-- ==== Sys2Proof/Laws/PerInstr.lean ====
section
/-! SUPPORT. Facts said of every instruction, one lemma for each constructor: the word of an instruction decodes to it. -/

namespace Sys2Proof.Laws.RoundTrip

/-- If the instruction has an access word, that word decodes to it, with every operand. -/
def Statement (i : Instr) : Prop := ∀ w, encodeWord i = some w → decodeWord w = i

theorem i2cNop : Statement .i2cNop := by
  rintro w ⟨⟩
  simp [writeWord, decodeFields, decodeCommand]

theorem i2cInit : Statement .i2cInit := by
  rintro w ⟨⟩
  simp [writeWord, decodeFields, decodeCommand]

theorem i2cWrite : Statement .i2cWrite := by
  rintro w ⟨⟩
  simp [writeWord, decodeFields, decodeCommand]

theorem i2cReadreg : Statement .i2cReadreg := by
  rintro w ⟨⟩
  simp [writeWord, decodeFields, decodeCommand]

theorem ctrlReserved0407 (d : BitVec 2) : Statement (.ctrlReserved0407 d) := by
  rintro w ⟨⟩
  simp only [writeWord, decodeWord_accessWord]
  revert d
  decide

theorem ctrlReserved080F (d : BitVec 3) : Statement (.ctrlReserved080F d) := by
  rintro w ⟨⟩
  simp only [writeWord, decodeWord_accessWord]
  revert d
  decide

theorem ctrlReserved101F (d : BitVec 4) : Statement (.ctrlReserved101F d) := by
  rintro w ⟨⟩
  simp only [writeWord, decodeWord_accessWord]
  revert d
  decide

theorem ctrlReserved203F (d : BitVec 5) : Statement (.ctrlReserved203F d) := by
  rintro w ⟨⟩
  simp only [writeWord, decodeWord_accessWord]
  revert d
  decide

theorem ctrlReserved407F (d : BitVec 6) : Statement (.ctrlReserved407F d) := by
  rintro w ⟨⟩
  simp only [writeWord, decodeWord_accessWord]
  revert d
  decide

theorem ctrlReserved80FF (d : BitVec 7) : Statement (.ctrlReserved80FF d) := by
  rintro w ⟨⟩
  simp only [writeWord, decodeWord_accessWord]
  revert d
  decide

theorem wrStatus (v : Byte) : Statement (.wrStatus v) := by
  rintro w ⟨⟩
  simp [writeWord, decodeFields]

theorem wrSaddr (v : Byte) : Statement (.wrSaddr v) := by
  rintro w ⟨⟩
  simp [writeWord, decodeFields]

theorem wrLen (v : Byte) : Statement (.wrLen v) := by
  rintro w ⟨⟩
  simp [writeWord, decodeFields]

theorem wrBufl (v : Byte) : Statement (.wrBufl v) := by
  rintro w ⟨⟩
  simp [writeWord, decodeFields]

theorem wrBufh (v : Byte) : Statement (.wrBufh v) := by
  rintro w ⟨⟩
  simp [writeWord, decodeFields]

theorem wrRegidx (v : Byte) : Statement (.wrRegidx v) := by
  rintro w ⟨⟩
  simp [writeWord, decodeFields]

theorem wrRxdata (v : Byte) : Statement (.wrRxdata v) := by
  rintro w ⟨⟩
  simp [writeWord, decodeFields]

theorem wrClkdiv (v : Byte) : Statement (.wrClkdiv v) := by
  rintro w ⟨⟩
  simp [writeWord, decodeFields]

theorem wrCfg (v : Byte) : Statement (.wrCfg v) := by
  rintro w ⟨⟩
  simp [writeWord, decodeFields]

theorem wrIfg (v : Byte) : Statement (.wrIfg v) := by
  rintro w ⟨⟩
  simp [writeWord, decodeFields]

theorem wrEvbits (v : Byte) : Statement (.wrEvbits v) := by
  rintro w ⟨⟩
  simp [writeWord, decodeFields]

theorem evPost (v : Byte) : Statement (.evPost v) := by
  rintro w ⟨⟩
  simp [writeWord, decodeFields]

theorem wrEvtake (v : Byte) : Statement (.wrEvtake v) := by
  rintro w ⟨⟩
  simp [writeWord, decodeFields]

theorem rdCtrl (x : Byte) : Statement (.rdCtrl x) := by
  rintro w ⟨⟩
  simp [readWord, decodeFields]

theorem rdStatus (x : Byte) : Statement (.rdStatus x) := by
  rintro w ⟨⟩
  simp [readWord, decodeFields]

theorem rdSaddr (x : Byte) : Statement (.rdSaddr x) := by
  rintro w ⟨⟩
  simp [readWord, decodeFields]

theorem rdLen (x : Byte) : Statement (.rdLen x) := by
  rintro w ⟨⟩
  simp [readWord, decodeFields]

theorem rdBufl (x : Byte) : Statement (.rdBufl x) := by
  rintro w ⟨⟩
  simp [readWord, decodeFields]

theorem rdBufh (x : Byte) : Statement (.rdBufh x) := by
  rintro w ⟨⟩
  simp [readWord, decodeFields]

theorem rdRegidx (x : Byte) : Statement (.rdRegidx x) := by
  rintro w ⟨⟩
  simp [readWord, decodeFields]

theorem rdRxdata (x : Byte) : Statement (.rdRxdata x) := by
  rintro w ⟨⟩
  simp [readWord, decodeFields]

theorem rdClkdiv (x : Byte) : Statement (.rdClkdiv x) := by
  rintro w ⟨⟩
  simp [readWord, decodeFields]

theorem rdCfg (x : Byte) : Statement (.rdCfg x) := by
  rintro w ⟨⟩
  simp [readWord, decodeFields]

theorem rdIfg (x : Byte) : Statement (.rdIfg x) := by
  rintro w ⟨⟩
  simp [readWord, decodeFields]

theorem rdEvbits (x : Byte) : Statement (.rdEvbits x) := by
  rintro w ⟨⟩
  simp [readWord, decodeFields]

theorem rdEvset (x : Byte) : Statement (.rdEvset x) := by
  rintro w ⟨⟩
  simp [readWord, decodeFields]

theorem evTake (x : Byte) : Statement (.evTake x) := by
  rintro w ⟨⟩
  simp [readWord, decodeFields]

theorem offReserved (write odd : Bool) (x : Byte) : Statement (.offReserved write odd x) := by
  rintro w ⟨⟩
  cases write <;> cases odd <;> simp [decodeFields]

theorem busAddrAck (k : Bool) : Statement (.busAddrAck k) := by rintro w ⟨⟩

theorem busDataAck (k : Bool) : Statement (.busDataAck k) := by rintro w ⟨⟩

theorem busRxByte (v : Byte) : Statement (.busRxByte v) := by rintro w ⟨⟩

theorem engSvcRx : Statement .engSvcRx := by rintro w ⟨⟩

theorem engSvcTx : Statement .engSvcTx := by rintro w ⟨⟩

theorem engSvcNack : Statement .engSvcNack := by rintro w ⟨⟩

theorem engSvcStop : Statement .engSvcStop := by rintro w ⟨⟩

theorem prodEvIn (m : BitVec 4) : Statement (.prodEvIn m) := by rintro w ⟨⟩

theorem hostWaitdone : Statement .hostWaitdone := by rintro w ⟨⟩

theorem hostSleep (spurious : Bool) : Statement (.hostSleep spurious) := by rintro w ⟨⟩

theorem harnessLi (n : HReg) (imm : Byte) : Statement (.harnessLi n imm) := by rintro w ⟨⟩

theorem harnessWr (off : Offset) (imm : Byte) : Statement (.harnessWr off imm) := by rintro w ⟨⟩

theorem harnessWrr (off : Offset) (n : HReg) : Statement (.harnessWrr off n) := by rintro w ⟨⟩

theorem harnessRd (n : HReg) (off : Offset) : Statement (.harnessRd n off) := by rintro w ⟨⟩

theorem harnessAddi (n : HReg) (imm : Byte) : Statement (.harnessAddi n imm) := by rintro w ⟨⟩

theorem harnessAndi (n : HReg) (imm : Byte) : Statement (.harnessAndi n imm) := by rintro w ⟨⟩

theorem harnessBeqz (n : HReg) (l : Nat) : Statement (.harnessBeqz n l) := by rintro w ⟨⟩

theorem harnessBnez (n : HReg) (l : Nat) : Statement (.harnessBnez n l) := by rintro w ⟨⟩

theorem harnessBeqi (n : HReg) (imm : Byte) (l : Nat) : Statement (.harnessBeqi n imm l) := by rintro w ⟨⟩

theorem harnessJmp (l : Nat) : Statement (.harnessJmp l) := by rintro w ⟨⟩

theorem harnessLog (n : HReg) : Statement (.harnessLog n) := by rintro w ⟨⟩

theorem harnessHalt : Statement .harnessHalt := by rintro w ⟨⟩

end Sys2Proof.Laws.RoundTrip
end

----

Copy out only the lines running from the beginning of the data to the line with "theorem wrLen (v", both ends included.

-- ==== Sys2Proof/Laws/PerInstr.lean ====
section
/-! SUPPORT. Facts said of every instruction, one lemma for each constructor: the word of an instruction decodes to it. -/

namespace Sys2Proof.Laws.RoundTrip

/-- If the instruction has an access word, that word decodes to it, with every operand. -/
def Statement (i : Instr) : Prop := ∀ w, encodeWord i = some w → decodeWord w = i

theorem i2cNop : Statement .i2cNop := by
  rintro w ⟨⟩
  simp [writeWord, decodeFields, decodeCommand]

theorem i2cInit : Statement .i2cInit := by
  rintro w ⟨⟩
  simp [writeWord, decodeFields, decodeCommand]

theorem i2cWrite : Statement .i2cWrite := by
  rintro w ⟨⟩
  simp [writeWord, decodeFields, decodeCommand]

theorem i2cReadreg : Statement .i2cReadreg := by
  rintro w ⟨⟩
  simp [writeWord, decodeFields, decodeCommand]

theorem ctrlReserved0407 (d : BitVec 2) : Statement (.ctrlReserved0407 d) := by
  rintro w ⟨⟩
  simp only [writeWord, decodeWord_accessWord]
  revert d
  decide

theorem ctrlReserved080F (d : BitVec 3) : Statement (.ctrlReserved080F d) := by
  rintro w ⟨⟩
  simp only [writeWord, decodeWord_accessWord]
  revert d
  decide

theorem ctrlReserved101F (d : BitVec 4) : Statement (.ctrlReserved101F d) := by
  rintro w ⟨⟩
  simp only [writeWord, decodeWord_accessWord]
  revert d
  decide

theorem ctrlReserved203F (d : BitVec 5) : Statement (.ctrlReserved203F d) := by
  rintro w ⟨⟩
  simp only [writeWord, decodeWord_accessWord]
  revert d
  decide

theorem ctrlReserved407F (d : BitVec 6) : Statement (.ctrlReserved407F d) := by
  rintro w ⟨⟩
  simp only [writeWord, decodeWord_accessWord]
  revert d
  decide

theorem ctrlReserved80FF (d : BitVec 7) : Statement (.ctrlReserved80FF d) := by
  rintro w ⟨⟩
  simp only [writeWord, decodeWord_accessWord]
  revert d
  decide

theorem wrStatus (v : Byte) : Statement (.wrStatus v) := by
  rintro w ⟨⟩
  simp [writeWord, decodeFields]

theorem wrSaddr (v : Byte) : Statement (.wrSaddr v) := by
  rintro w ⟨⟩
  simp [writeWord, decodeFields]

theorem wrLen (v : Byte) : Statement (.wrLen v) := by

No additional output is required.